YDF model tuning has two modes. A user can either manually specify the hyperparameters to optimize and their candidate values, or use a pre-configured tuning. The second option is simpler, while the first option gives you more control. We will demonstrate both options in this tutorial.

Tuning can be done on a single machine or across multiple machines using distributed training. **This tutorial focuses on tuning on a single machine**. Local tuning is simple to set up and can produce excellent results on small datasets.

### Distributed model tuning
Distributed training tuning can be advantageous for models that take a long time to train or have a large hyperparameter search space.

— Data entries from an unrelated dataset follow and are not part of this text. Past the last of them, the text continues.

-- ==== Sys2Proof/Machine/Cpy.lean ====
section
/-! DEFINITION. Handle definitions, copies, fills and collectives (spec/11_copies.md R275 to R289): the six instructions and
what their commands do. The steps that begin and complete commands are in Machine/Cmd.lean. -/

namespace Sys2Proof.Machine

-- Instructions

/-- A command of this chapter at an address in memory. -/
def addrCmd (s : State) (d base : Name) (a64 : Bool) (align e : Nat) (sc : Scope) (k : DWord → CmdKind) : CmdShape :=
  { front := { srcs := addrSrcs base a64, dst := d1 d, allowQ := false }, own := baseOwn base a64,
    addr := some (fun v i => v.addr s.fresh i base a64 0, align), e := e, sc := sc,
    kind := fun v i => k (BitVec.ofNat 64 (v.addr s.fresh i base a64 0)) }

/-- R282. -/
def execHdef (c : Common) (d addr : Name) (h e : Nat) (sc : Scope) (a64 : Bool) (s : State) : Out :=
  execCmd c (addrCmd s d addr a64 64 e sc (fun a => .hdef h a)) s

/-- R284. -/
def execCopy (c : Common) (d addr : Name) (hd hs e : Nat) (sc : Scope) (a64 : Bool) (s : State) : Out :=
  execCmd c (addrCmd s d addr a64 64 e sc (fun a => .copy hd hs a)) s

/-- R285. -/
def execCfill (c : Common) (d addr : Name) (h e : Nat) (sc : Scope) (a64 : Bool) (s : State) : Out :=
  execCmd c (addrCmd s d addr a64 64 e sc (fun a => .cfill h a)) s

/-- R286. -/
def execColl (c : Common) (d addr : Name) (e : Nat) (sc : Scope) (a64 : Bool) (s : State) : Out :=
  execCmd c (addrCmd s d addr a64 128 e sc (fun a => .coll a)) s

/-- What HQRY reads of a handle (R283). -/
def hqryValue (t : Team) (h sel : Nat) : Word :=
  let r := (t.handle h).raw
  BitVec.ofNat 32 (match sel with
    | 0 => if t.handlePending h then 1 else (t.handle h).st
    | 1 => fld r 351 336
    | 2 => fld r 31 0
    | 3 => fld r 63 32
    | n => hView r (n - 4))

/-- R283. -/
def execHqry (c : Common) (d : Name) (h sel : Nat) (s : State) : Out :=
  execValue c { dst := d1 d, allowQ := false } false (fun _ => none) (fun v _ _ => .word (hqryValue v.team h sel)) s

/-- The pair of TLRD is an even g or c register (R280). -/
def execTlrd (c : Common) (d : Name) (e : Nat) (iss : Bool) (s : State) : Out :=
  execValue c { dst := d2 d, allowQ := false } false (fun _ => none) (fun v _ _ =>
    .dword (if iss then (v.team.ctxOf e).issued else (v.team.ctxOf e).tl)) s

-- HDEF

/-- A handle takes a record (R269, R272): defined, or bad. -/
def setHandle (t : Team) (h r : Nat) : Team :=
  { t with handles := t.handles.set h { st := if hBad r then 3 else 2, raw := r } }

/-- What HDEF leaves when it completes (R269, R282): the record that it read, or a bad handle if it ended with a FAULT, which keeps
the fields that HQRY reads (log entry 27). -/
def endHdef (t : Team) (h : Nat) (k : Cmd) : Team :=
  if k.fault.isSome then { t with handles := t.handles.modify h (fun x => { x with st := 3 }) } else setHandle t h k.rcd

-- Boxes (R275, R276): a record is a 512-bit number

def boxSrc (b : Nat) : List Nat := (List.range 4).map (fun j => fld b (31 + 32 * j) (32 * j))
def boxDst (b : Nat) : List Nat := (List.range 4).map (fun j => fld b (159 + 32 * j) (128 + 32 * j))
def boxExt (b : Nat) : List Nat := (List.range 4).map (fun j => fld b (287 + 32 * j) (256 + 32 * j))
def boxFill (b : Nat) : Nat := fld b 415 384
def boxEndp (b : Nat) : Nat := fld b 447 416

/-- The elements of a box, dimension 0 fastest. -/
def boxElems (x : List Nat) : List (List Nat) :=
  (List.range (x.getD 3 0)).flatMap (fun a3 => (List.range (x.getD 2 0)).flatMap (fun a2 =>
    (List.range (x.getD 1 0)).flatMap (fun a1 => (List.range (x.getD 0 0)).map (fun a0 => [a0, a1, a2, a3]))))

def addIdx (x y : List Nat) : List Nat := (List.range 4).map (fun j => x.getD j 0 + y.getD j 0)

/-- Does a box at an origin lie within the view (R276)? -/
def boxFits (r : Nat) (org x : List Nat) : Bool := (List.range 4).all (fun j => decide (org.getD j 0 + x.getD j 0 ≤ hView r j))

/-- The lowest and highest byte of a box of a handle (R276). -/
def boxRange (r : Nat) (org : List Nat) (es : List (List Nat)) : Nat × Nat :=
  let as := es.map (fun a => (hAddr r (addIdx org a)).1)
  (as.foldl min (as.headD 0), as.foldl max 0 + max 1 (hBytes (hFmt r)) - 1)

def rangesMeet (a b : Nat × Nat) : Bool := decide (a.1 ≤ b.2) && decide (b.1 ≤ a.2)

/-- Can COPY convert between the formats (R277)? -/
def copyOk (src dst : Nat) : Bool := src == dst || (dst != 9 && !hRaw src && !hRaw dst)

/-- The element of a box, moved (R277). -/
def moveElem (s : State) (t : Team) (e rs rd : Nat) (js jd : List Nat) : MemR Unit :=
  if hFmt rs = hFmt rd then mbind (readCode s t e rs js) (fun s v => writeCode s t e rd jd v)
  else mbind (readElem s t e rs js) (fun s x => writeElem s t e rd jd (dec x.1 x.2))

/-- The bytes that a remote copy writes, element by element, at the addresses of the remote handle (R279). The
other half of a byte whose half-byte elements the box does not both cover is a free value (log entry 16). -/
def remoteBytes (s : State) (t : Team) (e rs rd : Nat) (b : Nat) : MemR (List (Nat × List Byte)) :=
  mfold (fun s (acc : List (Nat × List Byte)) a =>
    let js := addIdx (boxSrc b) a
    let x := hAddr rd (addIdx (boxDst b) a)
    let n := hBytes (hFmt rd)
    let put := fun (s : State) (v : Nat) =>
      if n ≠ 0 then mpure s (acc ++ [(x.1, toBytes n (elemCode rd v))])
      else
        let old := (((acc.find? (fun y => y.1 == x.1)).map (·.2)).getD [Config.freeByte (freeIdx s.fresh x.1)]).headD 0
        let w := if x.2 then old.toNat % 16 + 16 * (v % 16) else old.toNat / 16 * 16 + v % 16
        mpure s (acc.filter (fun y => y.1 != x.1) ++ [(x.1, [BitVec.ofNat 8 w])])
    if hFmt rs = hFmt rd then mbind (readCode s t e rs js) put
    else mbind (readElem s t e rs js) (fun s y => match hFloat (hFmt rd) with
      | some f => put s (roundTo f .rn 0 false (dec y.1 y.2)).1
      | none => mbind (readBook s t e rd) (fun s bk => put s (bookIndex bk (dec y.1 y.2)))))
    (boxElems (boxExt b)) s []

/-- Send a datagram of a command to an endpoint (R408). -/
def sendDatagram (s : State) (t : Team) (e endp a : Nat) (data : List Byte) : State :=
  { s with dgSeq := (s.dgSeq + 1) % 2 ^ 32,
           datagrams := s.datagrams ++ [{ seq := s.dgSeq, team := t.uid, e := e, endpoint := endp, addr := BitVec.ofNat 64 a, data := data,
                                          tries := 0, sentAt := timeOf s }] }

/-- Send the bytes of a remote copy as datagrams of at most one element each (R406, R408). -/
def sendRemote (s : State) (t : Team) (e endp : Nat) (xs : List (Nat × List Byte)) : State :=
  xs.foldl (fun s x => sendDatagram s t e endp x.1 x.2) s

/-- Is an entry of the endpoint table valid (R409)? -/
def endpointValid (s : State) (n : Nat) : Bool := decide (n < 4096) && fld (tget 0 s.mgmt.endpoints n) 48 48 == 1

/-- An endpoint that COPY may name: 1 to 4,095, with a valid entry (R409). -/
def endpointOk (s : State) (n : Nat) : Bool := decide (0 < n) && endpointValid s n

/-- The work of COPY (R276, R277, R279, R284). The bytes of a remote destination lie in another device, and meet no source byte (log
entry 111). -/
def runCopy (s : State) (t : Team) (e hd hs a : Nat) : MemR Nat :=
  mbind (readNat s t e a 64) (fun s b =>
    match t.record hs, t.record hd with
    | some rs, some rd =>
      let x := boxExt b
      if fld b 511 448 ≠ 0 then mpure s 2
      else if !copyOk (hFmt rs) (hFmt rd) then mpure s 4
      else if x.any (· == 0) then mpure s 1
      else if !(boxFits rs (boxSrc b) x && boxFits rd (boxDst b) x) then mpure s 3
      else
        let es := boxElems x
        let far := boxEndp b ≠ 0
        if !far && rangesMeet (boxRange rs (boxSrc b) es) (boxRange rd (boxDst b) es) then mpure s 5
        else if far && !endpointOk s (boxEndp b) then (s, .error (.poison, metStore (hAddr rd (boxDst b)).1))
        else if far then
          -- the remote address must lie in a package home of that device (R279)
          match es.find? (fun y => let z := (hAddr rd (addIdx (boxDst b) y)).1; 4 ≤ homeOf z || decide (2 ^ 62 ≤ z)) with
          | some y => (s, .error (.prot, metStore (hAddr rd (addIdx (boxDst b) y)).1))
          | none => mbind (remoteBytes s t e rs rd b) (fun s xs => mpure (sendRemote s t e (boxEndp b) xs) 0)
        else mbind (mfold (fun s _ y => moveElem s t e rs rd (addIdx (boxSrc b) y) (addIdx (boxDst b) y)) es s ())
          (fun s _ => mpure s 0)
    | _, _ => mpure s 2)

/-- The work of CFILL (R276, R277, R285): a raw and an FP32 destination take FILLV's bits. A nonzero ENDP is taken for a reserved bit
(log entry 112). -/
def runCfill (s : State) (t : Team) (e h a : Nat) : MemR Nat :=
  mbind (readNat s t e a 64) (fun s b =>
    match t.record h with
    | none => mpure s 2
    | some r =>
      let x := boxExt b
      if fld b 511 416 ≠ 0 then mpure s 2
      else if hFmt r = 9 then mpure s 4
      else if x.any (· == 0) then mpure s 1
      else if !boxFits r (boxDst b) x then mpure s 3
      else
        mbind (mfold (fun s _ y =>
          let j := addIdx (boxDst b) y
          if hRaw (hFmt r) ∨ hFmt r = 0 then writeCode s t e r j (boxFill b) else writeElem s t e r j (dec .f32 (boxFill b)))
          (boxElems x) s ()) (fun s _ => mpure s 0))

-- Collectives (R286 to R288): a record is a 1,024-bit number

def collMembers (r : Nat) : Nat := fld r 511 0
def collSrc (r : Nat) : Nat := fld r 575 512
def collDst (r : Nat) : Nat := fld r 639 576
def collCount (r : Nat) : Nat := fld r 671 640
def collKind (r : Nat) : Nat := fld r 675 672
def collDtype (r : Nat) : Nat := fld r 679 676
def collRoot (r : Nat) : Nat := fld r 688 680
def collNet (r : Nat) : Bool := fld r 703 703 == 1
def collTag (r : Nat) : Nat := fld r 735 704
def collCtl (r : Nat) : Nat := fld r 831 768

/-- The devices or endpoints of a collective, in rank order. -/
def collList (r : Nat) : List Nat := (List.range 512).filter (fun n => fld r n n == 1)

/-- This device's number among the members (R286). -/
def collSelf (s : State) (r : Nat) : Nat := if collNet r then 0 else s.mgmt.devNum

def collSize (r : Nat) : Nat := if collDtype r = 1 then 2 else 4

/-- Elements that this member's DST receives (R287). -/
def collOut (r : Nat) : Nat :=
  match collKind r with
  | 1 => collCount r / (collList r).length
  | 2 => collCount r * (collList r).length
  | _ => collCount r

/-- The member set, root or kind is invalid (R286, R287). -/
def collBadGrp (s : State) (r : Nat) : Bool :=
  let self := collSelf s r
  fld r 702 689 != 0 || fld r 767 736 != 0 || fld r 1023 832 != 0 || decide (4 ≤ collKind r) ||
  decide (2 ^ 30 < collCount r) || !(collList r).contains self ||
  (if collKind r = 3 then !(collList r).contains (collRoot r) else collRoot r != 0) ||
  (!collNet r && (!s.mgmt.devValid || (collList r).any (fun n => decide (s.mgmt.dsize ≤ n)))) ||
  (collKind r == 1 && collCount r % (collList r).length != 0)

/-- Does this member's SRC hold elements that it sends? -/
def collHasSrc (s : State) (r : Nat) : Bool := collKind r != 3 || collRoot r == collSelf s r

/-- A range of bytes must lie in package homes and be aligned (R287). -/
def collRange (a n size : Nat) : Option CmdOut :=
  if a % size ≠ 0 then some (.stop .align a)
  else if 2 ^ 62 ≤ a ∨ 4 ≤ homeOf a ∨ 4 ≤ homeOf (a + n - 1) then some (.stop .prot a)
  else none

/-- An endpoint among the members, entry 0 included, that has no valid entry ends the command as an unreachable one does (R409). -/
def collUnreachable (s : State) (r : Nat) : Bool := collNet r && (collList r).any (fun n => !endpointValid s n)

/-- The checks of COLL before it waits for its members (R286, R287, R409): a status, none where it waits. -/
def collCheck (s : State) (r : Nat) : Option CmdOut :=
  if collBadGrp s r then some (.done 7)
  else if 3 ≤ collDtype r ∨ (collDtype r = 2 ∧ collKind r < 2) then some (.done 4)
  else if collCount r = 0 then some (.done 1)
  else if collUnreachable s r then some (.stop .poison (collDst r))
  else none

/-- The checks of a matching set on this member's bytes (R287): its homes and alignment, then the overlap. -/
def collPlaces (r : Nat) : Option CmdOut :=
  let size := collSize r
  let n := collCount r * size
  let m := collOut r * size
  let src := collSrc r
  let dst := collDst r
  match (collRange src n size).orElse (fun _ => collRange dst m size) with
  | some o => some o
  | none =>
    if rangesMeet (src, src + n - 1) (dst, dst + m - 1) ∧ !(src = dst ∧ (collKind r = 0 ∨ collKind r = 3)) then some (.done 5)
    else none

/-- The code of an element as the FP32 value that a cell adds. -/
def collWide (dt : Nat) (x : Word) : Word := if dt = 1 then x <<< 16 else x

/-- The sum of one element over the members, delivered in its type (R287). -/
def collSum (dt : Nat) (xs : List Word) : Nat :=
  let hi := (cellRead (xs.foldl (fun c x => cellMerge c (cellAdd 0 (collWide dt x))) 0)).1
  if dt = 1 then (rne .bf16 (dec .f32 hi)).1 else hi

/-- What this member's DST receives from the elements that each member holds, in rank order (R287). -/
def collResult (r self : Nat) (data : List (Nat × List Word)) : List Nat :=
  let n := collCount r
  let col := fun (i : Nat) => data.map (fun x => x.2.getD i 0)
  let rank := ((collList r).filter (fun d => decide (d < self))).length
  match collKind r with
  | 0 => (List.range n).map (fun i => collSum (collDtype r) (col i))
  | 1 => (List.range (collOut r)).map (fun i => collSum (collDtype r) (col (rank * collOut r + i)))
  | 2 => data.flatMap (fun x => (List.range n).map (fun i => (x.2.getD i 0).toNat))
  | _ => ((data.find? (fun x => x.1 == collRoot r)).map (fun x => (List.range n).map (fun i => (x.2.getD i 0).toNat))).getD []

/-- A collective over Ethernet tells each other member that it has begun, in a datagram that must be acknowledged (R408); what the
datagrams of a collective hold is not stated (log entry 113). -/
def collTell (s : State) (t : Team) (e r : Nat) : State :=
  if collNet r then ((collList r).filter (· != 0)).foldl (fun s n => sendDatagram s t e n (collDst r) (toBytes 4 (collTag r))) s else s

/-- Read the elements of SRC. -/
def collRead (s : State) (t : Team) (e r : Nat) : MemR (List Word) :=
  let size := collSize r
  mfold (fun s (acc : List Word) i => mbind (readNat s t e (collSrc r + i * size) size) (fun s v =>
    mpure s (acc ++ [BitVec.ofNat 32 v]))) (List.range (collCount r)) s []

/-- Write elements to DST. -/
def collWrite (s : State) (t : Team) (e r : Nat) (xs : List Nat) : MemR Unit :=
  let size := collSize r
  mfold (fun s _ i => writeCtx s t e (collDst r + i * size) (toBytes size (xs.getD i 0))) (List.range xs.length) s ()

/-- Do the members' records agree (R287)? -/
def collAgrees (r : Nat) (x : Member) : Bool :=
  x.kind == collKind r && x.dtype == collDtype r && x.count == collCount r && x.root == collRoot r && x.net == collNet r

/-- The exchange of a matched collective at this member (R287): `others` are the other members. -/
def runExchange (s : State) (t : Team) (e r : Nat) (others : List Member) : MemR Nat :=
  let self := collSelf s r
  if !others.all (collAgrees r) then mpure s 8
  else match collPlaces r with
  | some (.done st) => mpure s st
  | some (.stop c a) => (s, .error (c, a))
  | _ =>
    mbind (if collHasSrc s r then collRead s t e r else mpure s []) (fun s mine =>
      let data := (collList r).map (fun d => (d, if d = self then mine
        else ((others.find? (fun x => x.device == d)).map (·.elems)).getD []))
      mbind (collWrite s t e r (collResult r self data)) (fun s _ => mpure s 0))

/-- The bytes of DST that an aborted collective leaves are free values (R288). -/
def abortColl (s : State) (t : Team) (e r : Nat) : State :=
  (List.range (collOut r * collSize r)).foldl (fun s i =>
    { (writeCtx s t e (collDst r + i) [Config.freeByte (freeIdx s.fresh 0)]).1 with fresh := s.fresh + 1 }) s

end Sys2Proof.Machine
end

Distributed tuning requires configuring workers and specifying the `workers` constructor argument of the learner. After the workers are set up, the model tuning strategy is the same as for tuning on a local machine. For more information, see the [distributed training tutorial](../distributed_training).

## Download dataset

We use the adult dataset.

In [None]:
import ydf  # Yggdrasil Decision Forests
import pandas as pd  # We use Pandas to load small datasets

# Download a classification dataset and load it as a Pandas DataFrame.
ds_path = "https://raw.githubusercontent.com/google/yggdrasil-decision-forests/main/yggdrasil_decision_forests/test_data/dataset"
train_ds = pd.read_csv(f"{ds_path}/adult_train.csv")
test_ds = pd.read_csv(f"{ds_path}/adult_test.csv")

# Print the first 5 training examples
train_ds.head(5)

Unnamed: 0,age,workclass,fnlwgt,education,education_num,marital_status,occupation,relationship,race,sex,capital_gain,capital_loss,hours_per_week,native_country,income
0,44,Private,228057,7th-8th,4,Married-civ-spouse,Machine-op-inspct,Wife,White,Female,0,0,40,Dominican-Republic,<=50K
1,20,Private,299047,Some-college,10,Never-married,Other-service,Not-in-family,White,Female,0,0,20,United-States,<=50K
2,40,Private,342164,HS-grad,9,Separated,Adm-clerical,Unmarried,White,Female,0,0,37,United-States,<=50K
3,30,Private,361742,Some-college,10,Married-civ-spouse,Exec-managerial,Husband,White,Male,0,0,50,United-States,<=50K
4,67,Self-emp-inc,171564,HS-grad,9,Married-civ-spouse,Prof-specialty,Wife,White,Female,20051,0,30,England,>50K


## Local tuning with manually set hyper-parameters

The hyper-parameters of a learner are accessible in the API and on the [hyper-parameter page](https://ydf.readthedocs.io/en/latest/hyperparameters/). The guide [How to improve a model](https://ydf.readthedocs.io/en/latest/guide_how_to_improve_model/) also provides some recommendations on the hyper-parameters that are most impactful to optimize. In this example, we train a gradient boosted trees model and optimize the following hyper-parameters: `shrinkage`, `subsample`, and `max_depth`.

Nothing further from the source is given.